Ubillos, et al.          Expires March 13, 2011                 [Page 2]


Internet-Draft             Name Based Sockets             September 2010


1.  Conventions

   The key words "MUST", "MUST NOT", "REQUIRED", "SHALL", "SHALL NOT",
   "SHOULD", "SHOULD NOT", "RECOMMENDED", "MAY", and "OPTIONAL" in this
   document are to be interpreted as described in RFC 2119 [RFC2119].

2.  Terminology

   Locator - An IP address (v4 or v6) on which a host can be reached.

   Multi-home - A host which is reachable through multiple locators (on
   one interface or more)

   Name - A character string (max 255 chars long) on which a host can be
   identified.  A name maps to zero or more locators.

3.  Overview

3.1.  Introduction

   Name based sockets provide a unified interface which caters to the
   application developers who wish to simply open up a communication to
   a remote host by its name and have the operating system perform the
   management of locators.

   It does so by providing a new address family (AF_NAME) which allows
   the developer to use a name instead of an IP.

3.2.  Motivation

   Network communication has for very long been based on the assumption
   that applications should deal with the IP (locator) management.  This
   is based on the legacy notion that an IP does not change during a
   session and that a session is a communication between two given IPs
   (locators).  This situation has changed, locators change during a
   session, and a device/host might have multiple locators, hosts may be
   behind NATs or be on different networks (IPv4/IPv6).  Today, this is
   mostly left to the individual applications to solve.  This adds
   complexity to the applications making it a challenge in it self just
   to meet the networking demands of applications.
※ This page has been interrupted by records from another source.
-- ==== Sys2Proof/Laws/PerInstr.lean ====
section
/-! SUPPORT. Encoding and decoding agree, one lemma per constructor of Instr (R184-R189). -/

set_option linter.unusedSimpArgs false

namespace Sys2Proof.Laws

open Sys2Proof.Machine

/-- The family: an instruction that has a word of its own and whose operands its encoding admits is read back, with every
operand, from that word. -/
def Roundtrip.Statement (i : Instr) : Prop :=
  hasOwnWord i = true → i.wf = true → decodeWord (encode i) = .ok i

theorem Roundtrip.of_raw (i : Instr) (h : decodeRaw (encode i) = some i) : Roundtrip.Statement i := by
  intro _ hw
  simp only [decodeWord, h, hw, if_true]

theorem Roundtrip.of_none (i : Instr) (h : hasOwnWord i = false) : Roundtrip.Statement i := by
  intro hw
  rw [h] at hw
  cases hw

/-- Every value of a list of fields fits its width. -/
def packFits : List (Nat × Nat) → Prop
  | [] => True
  | f :: r => f.1 < 2 ^ f.2 ∧ packFits r

/-- Every field of a list reads back from a word. -/
def packReads (w : Nat) : List (Nat × Nat) → Prop
  | [] => True
  | f :: r => wordBits w (packWidth r) f.2 = f.1 ∧ packReads w r

theorem pack_lt {l : List (Nat × Nat)} (h : packFits l) : packWord l < 2 ^ packWidth l := by
  induction l with
  | nil => exact Nat.one_pos
  | cons f r ih =>
    have h1 := h.1
    have h2 := ih h.2
    show f.1 * 2 ^ packWidth r + packWord r < 2 ^ (f.2 + packWidth r)
    rw [Nat.pow_add]
    calc f.1 * 2 ^ packWidth r + packWord r < f.1 * 2 ^ packWidth r + 2 ^ packWidth r := by omega
      _ = (f.1 + 1) * 2 ^ packWidth r := by rw [Nat.add_mul, Nat.one_mul]
      _ ≤ 2 ^ f.2 * 2 ^ packWidth r := Nat.mul_le_mul_right _ h1

/-- Fields below a multiple of their room read the same. -/
theorem packReads_add {l : List (Nat × Nat)} {w : Nat} (k n : Nat) (hn : packWidth l ≤ n) (h : packReads w l) :
    packReads (k * 2 ^ n + w) l := by
  induction l with
  | nil => exact trivial
  | cons f r ih =>
    have hn' : f.2 + packWidth r ≤ n := hn
    refine ⟨?_, ih (by omega) h.2⟩
    rw [← h.1]
    unfold wordBits
    obtain ⟨m, rfl⟩ : ∃ m, n = packWidth r + (f.2 + m) := ⟨n - (f.2 + packWidth r), by omega⟩
    rw [Nat.pow_add, Nat.pow_add, show k * (2 ^ packWidth r * (2 ^ f.2 * 2 ^ m)) = 2 ^ packWidth r * (2 ^ f.2 * (2 ^ m * k)) by
      rw [Nat.mul_comm k]; simp only [Nat.mul_assoc], Nat.mul_add_div (Nat.two_pow_pos _), Nat.mul_add_mod]

theorem pack_fields {l : List (Nat × Nat)} (h : packFits l) : packReads (packWord l) l := by
  induction l with
  | nil => exact trivial
  | cons f r ih =>
    have hr := pack_lt h.2
    refine ⟨?_, packReads_add f.1 _ (Nat.le_refl _) (ih h.2)⟩
    show (f.1 * 2 ^ packWidth r + packWord r) / 2 ^ packWidth r % 2 ^ f.2 = f.1
    rw [Nat.mul_comm, Nat.mul_add_div (Nat.two_pow_pos _), Nat.div_eq_of_lt hr, Nat.add_zero, Nat.mod_eq_of_lt h.1]

theorem ofNat_bits {n w : Nat} (x : BitVec n) (h : w = x.toNat) : BitVec.ofNat n w = x := by
  rw [h]; simp

theorem bool_bits {w : Nat} (x : Bool) (h : w = x.toNat) : (w == 1) = x := by
  rw [h]; cases x <;> rfl

theorem decodeRaw_00 {w : Nat} (h : wordBits w 25 7 = 0x00) : decodeRaw w = decodeMajor00 w := by
  unfold decodeRaw; rw [h]; try rfl

theorem decodeRaw_01 {w : Nat} (h : wordBits w 25 7 = 0x01) : decodeRaw w = decodeMajor01 w := by
  unfold decodeRaw; rw [h]; try rfl

theorem decodeRaw_02 {w : Nat} (h : wordBits w 25 7 = 0x02) : decodeRaw w = decodeMajor02 w := by
  unfold decodeRaw; rw [h]; try rfl

theorem decodeRaw_03 {w : Nat} (h : wordBits w 25 7 = 0x03) : decodeRaw w = decodeMajor03 w := by
  unfold decodeRaw; rw [h]; try rfl

theorem decodeRaw_04 {w : Nat} (h : wordBits w 25 7 = 0x04) : decodeRaw w = decodeMajor04 w := by
  unfold decodeRaw; rw [h]; try rfl

theorem decodeRaw_05 {w : Nat} (h : wordBits w 25 7 = 0x05) : decodeRaw w = decodeMajor05 w := by
  unfold decodeRaw; rw [h]; try rfl

theorem decodeRaw_06 {w : Nat} (h : wordBits w 25 7 = 0x06) : decodeRaw w = decodeMajor06 w := by
  unfold decodeRaw; rw [h]; try rfl

theorem decodeRaw_07 {w : Nat} (h : wordBits w 25 7 = 0x07) : decodeRaw w = decodeMajor07 w := by
  unfold decodeRaw; rw [h]; try rfl

theorem decodeRaw_08 {w : Nat} (h : wordBits w 25 7 = 0x08) : decodeRaw w = decodeMajor08 w := by
  unfold decodeRaw; rw [h]; try rfl

theorem decodeRaw_09 {w : Nat} (h : wordBits w 25 7 = 0x09) : decodeRaw w = decodeMajor09 w := by
  unfold decodeRaw; rw [h]; try rfl

theorem decodeRaw_0A {w : Nat} (h : wordBits w 25 7 = 0x0A) : decodeRaw w = decodeMajor0A w := by
  unfold decodeRaw; rw [h]; try rfl

theorem decodeRaw_0B {w : Nat} (h : wordBits w 25 7 = 0x0B) : decodeRaw w = decodeMajor0B w := by
  unfold decodeRaw; rw [h]; try rfl

theorem decodeRaw_0C {w : Nat} (h : wordBits w 25 7 = 0x0C) : decodeRaw w = decodeMajor0C w := by
  unfold decodeRaw; rw [h]; try rfl

theorem decodeRaw_0D {w : Nat} (h : wordBits w 25 7 = 0x0D) : decodeRaw w = decodeMajor0D w := by
  unfold decodeRaw; rw [h]; try rfl

theorem decodeRaw_0E {w : Nat} (h : wordBits w 25 7 = 0x0E) : decodeRaw w = decodeMajor0E w := by
  unfold decodeRaw; rw [h]; try rfl

theorem decodeRaw_0F {w : Nat} (h : wordBits w 25 7 = 0x0F) : decodeRaw w = decodeMajor0F w := by
  unfold decodeRaw; rw [h]; try rfl

theorem decodeRaw_10 {w : Nat} (h : wordBits w 25 7 = 0x10) : decodeRaw w = decodeMajor10 w := by
  unfold decodeRaw; rw [h]; try rfl

theorem decodeRaw_11 {w : Nat} (h : wordBits w 25 7 = 0x11) : decodeRaw w = decodeMajor11 w := by
  unfold decodeRaw; rw [h]; try rfl

theorem decodeRaw_12 {w : Nat} (h : wordBits w 25 7 = 0x12) : decodeRaw w = decodeMajor12 w := by
  unfold decodeRaw; rw [h]; try rfl

theorem decodeRaw_13 {w : Nat} (h : wordBits w 25 7 = 0x13) : decodeRaw w = decodeMajor13 w := by
  unfold decodeRaw; rw [h]; try rfl

theorem decodeRaw_14 {w : Nat} (h : wordBits w 25 7 = 0x14) : decodeRaw w = decodeMajor14 w := by
  unfold decodeRaw; rw [h]; try rfl

theorem decodeRaw_15 {w : Nat} (h : wordBits w 25 7 = 0x15) : decodeRaw w = decodeMajor15 w := by
  unfold decodeRaw; rw [h]; try rfl

theorem decodeRaw_16 {w : Nat} (h : wordBits w 25 7 = 0x16) : decodeRaw w = decodeMajor16 w := by
  unfold decodeRaw; rw [h]; try rfl

theorem decodeRaw_17 {w : Nat} (h : wordBits w 25 7 = 0x17) : decodeRaw w = decodeMajor17 w := by
  unfold decodeRaw; rw [h]; try rfl

theorem decodeRaw_18 {w : Nat} (h : wordBits w 25 7 = 0x18) : decodeRaw w = decodeMajor18 w := by
  unfold decodeRaw; rw [h]; try rfl

theorem decodeRaw_19 {w : Nat} (h : wordBits w 25 7 = 0x19) : decodeRaw w = decodeMajor19 w := by
  unfold decodeRaw; rw [h]; try rfl

theorem decodeRaw_1A {w : Nat} (h : wordBits w 25 7 = 0x1A) : decodeRaw w = decodeMajor1A w := by
  unfold decodeRaw; rw [h]; try rfl

theorem decodeRaw_1B {w : Nat} (h : wordBits w 25 7 = 0x1B) : decodeRaw w = decodeMajor1B w := by
  unfold decodeRaw; rw [h]; try rfl

theorem decodeRaw_1C {w : Nat} (h : wordBits w 25 7 = 0x1C) : decodeRaw w = decodeMajor1C w := by
  unfold decodeRaw; rw [h]; try rfl

theorem decodeRaw_1D {w : Nat} (h : wordBits w 25 7 = 0x1D) : decodeRaw w = decodeMajor1D w := by
  unfold decodeRaw; rw [h]; try rfl
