-- ==== Sys2Proof/Tests/Slice0.lean ====
section
/-! SUPPORT. The model's own tests: words of the encoding tables and what they decode to, ill-formed operands, single steps with
 results worked out by hand from the spec, and for every statement with hypotheses a state and operands that meet them. -/

set_option linter.unusedVariables false
set_option Elab.async false

noncomputable section

namespace Sys2Proof.Tests

open Sys2Proof Sys2Proof.Machine

/-! States to test on. -/

/-- g0 to g31 from a list. -/
def regs (l : List Nat) : Vector Word 32 := Vector.ofFn fun i => BitVec.ofNat 64 (l.getD i.val 0)

/-- A translated page of 64 KiB of job 1: its base, its frame, its permission bits (R30). -/
def page (base frame low : Nat) : PageTr :=
  { job := 1, vbase := base, size := 0x10000, leaf := BitVec.ofNat 64 (frame * 2 ^ 26 + low), pte := 0x202000 }

/-- A page of code, one of DRAM, one of bank memory and one of system space. -/
def codePage : PageTr := page 0 0x30 0xB
def dataPage : PageTr := page 0x10000 0x31 0x7
def bankPage : PageTr := page 0x20000 0x1800000 0x7
def sysPage : PageTr := page 0x30000 0x1C00000 0x17

/-- Core 0 with those pages in its translation cache. -/
def core0 : Core := { Core.reset with tlb := [codePage, dataPage, bankPage, sysPage] }

/-- A strand of system code at 0x100 with some general registers. -/
def strandWith (l : List Nat) : Strand :=
  { Strand.initial with hart := { Hart.zero with g := regs l, pc := 0x100, status := 0x400000, ptbase := 0x0001000000100000 } }

/-- The running module with that strand in context 0, which has the turn. -/
def stateWith (t : Strand) : State :=
  { State.reset with
    turn := .strand 0, strands := [(0, t)], boot := .running, cores := [(0, core0)]
    hub := { State.reset.hub with diesReleased := true } }

/-- A vector register of elements of w bits. -/
def image (w : Nat) (l : List Nat) : BitVec 16384 :=
  BitVec.ofNat 16384 (l.zipIdx.foldl (fun a x => a + x.1 * 2 ^ (w * x.2)) 0)

/-- Memory with values of given lengths laid out from an address of a page. -/
def laid (p : PageTr) (va : Nat) (l : List (Nat × Nat)) (m : Cells) : Cells :=
  (l.foldl (fun (m : Cells × Nat) x => (Cells.write m.1 (p.cell m.2) x.1 x.2, m.2 + x.1)) (m, va)).1

/-! Checks that a result is what is asked. -/

/-- An outcome is a next state in which a check holds. -/
def goes (o : Host.Outcome State Fault Refusal) (f : State → Bool) : Bool :=
  match o with
  | .next u => f u
  | _ => false

/-- A check of the strand in context 0. -/
def on0 (s : State) (f : Strand → Bool) : Bool := (s.strand? 0).any f

/-- The result of a run, where it has one. -/
def ran {α : Type} (d : α) (f : M α) (s : State) : α := match f.run s with | .ok a _ => a | .error _ _ => d

/-- The state a run leaves. -/
def ranTo {α : Type} (f : M α) (s : State) : State := match f.run s with | .ok _ u => u | .error _ u => u

/-- Whether a run has a result. -/
def runs {α : Type} (f : M α) (s : State) : Bool := match f.run s with | .ok _ _ => true | .error _ _ => false

theorem runs_ok {α : Type} {d : α} {f : M α} {s : State} (h : runs f s = true) : f.run s = .ok (ran d f s) (ranTo f s) := by
  unfold runs at h
  unfold ran ranTo
  split at h
  · simp_all
  · cases h

/-- Whether a run has the result x and leaves the state s. -/
def okIs {α : Type} [DecidableEq α] (r : EStateM.Result Stop State α) (x : α) (s : State) : Bool :=
  match r with
  | .ok a u => decide (a = x) && decide (u = s)
  | .error _ _ => false

theorem ok_same {α : Type} [DecidableEq α] {r : EStateM.Result Stop State α} {x : α} {s : State} (h : okIs r x s = true) :
    r = .ok x s := by
  unfold okIs at h
  cases r with
  | ok a u => simp only [Bool.and_eq_true, decide_eq_true_eq] at h; rw [h.1, h.2]
  | error e u => cases h

theorem next_same {o : Host.Outcome State Fault Refusal} {u : State}
    (h : (match o with | .next v => decide (v = u) | _ => false) = true) : o = .next u := by
  cases o with
  | next v => simp only [decide_eq_true_eq] at h; rw [h]
  | fault e => cases h
  | refused e => cases h
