-- ==== Sys2Proof/Word.lean ====
section
/-! DEFINITION. The word types of the block and the named sets that several chapters share: register
readers, clock domains, register classes and severities. -/

namespace Sys2Proof

/-- A 32-bit register word (R86: every register is a 32-bit word). -/
abbrev Word := BitVec 32

/-- A byte. -/
abbrev Byte := BitVec 8

/-- A register reader (R13, R100): one of the four hosts or the management port. -/
inductive Reader where
  | host (h : Fin 4)
  | mgmt
  deriving DecidableEq, Repr

/-- The delivering domains of events, in the fixed order in which R39 stamps events that arrive in one
CORE cycle. PRX events count as REFL, HBL events as AFE. -/
inductive Source where
  | sfa | sfb | afe | scan | mem | core | refl | mgmt | aon
  deriving DecidableEq, Repr

/-- The five slow domains of the register interface (R96). -/
inductive Slow where
  | scan | mem | afe | hbl | sfa
  deriving DecidableEq, Repr

/-- The clocks derived from XI through separate PLLs (R70). -/
inductive Pll where
  | core | mem | scan | sfa
  deriving DecidableEq, Repr

/-- Register classes (R13). -/
inductive RegClass where
  | f | p | c | t | m | w1
  deriving DecidableEq, Repr

/-- The internal regulators that are monitored (R63). -/
inductive Regulator where
  | vcore | vmem | vaux | vsafb
  deriving DecidableEq, Repr

/-- A safety core (R17): SG[A] or SG[B]. -/
inductive SafCore where
  | a | b
  deriving DecidableEq, Repr

/-- The statuses of a register completion (R145). -/
inductive AccStatus where
  | ok | unmapped | align | width | denied | locked | ur | unavail
  deriving DecidableEq, Repr

end Sys2Proof
end

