/-- A lamp sensor's sample (R457): its ratio in units of 1/100,000 and the error of its conversion, in 1/16 °C
(R456). -/
structure LampSample where
  ratio : Nat
  dev : Int
  deriving DecidableEq, Repr

/-- A DRAM row: channel, bank, row. -/
structure RowAt where
  channel : Nat
  bank : Nat
  row : Nat
  deriving DecidableEq, Repr

/-- What a DRAM word held (R228): the surface and the byte offset in it, the run of a Vitrine surface and the
pixel, a table and the 32-bit word index in its active bank, or the emitters whose values it held. -/
inductive DramUse where
  | surface (ctx handle offset : Nat)
  | vitrine (layers : List Nat) (pixel : Nat)
  | composed
  | table (t word : Nat)
  | gains (emitters : List Nat)
  | ledger (emitters : List Nat)
  | faultMap (emitters : List Nat)
  | other
  deriving DecidableEq, Repr

/-- What the block finds at a frame boundary that is not a register: the engines whose bands are unfinished,
and how many SCAN cycles after the genlock target the boundary lies, where GLK_IN gives one. -/
structure BoundaryIn where
  late : List Nat
  phase : Option Int
  deriving DecidableEq, Repr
   Name based sockets aims to fix this by pushing the locator management
   to the operating system, without introducing any new limitations or
   delays.

   Note that Name based sockets do not aim to replace all socket() based
   communications.  There are of course cases which are limited due to
   obvious boot-strapping problems.  E.g. a DHCP client, or an DNS-



Ubillos, et al.          Expires March 13, 2011                 [Page 3]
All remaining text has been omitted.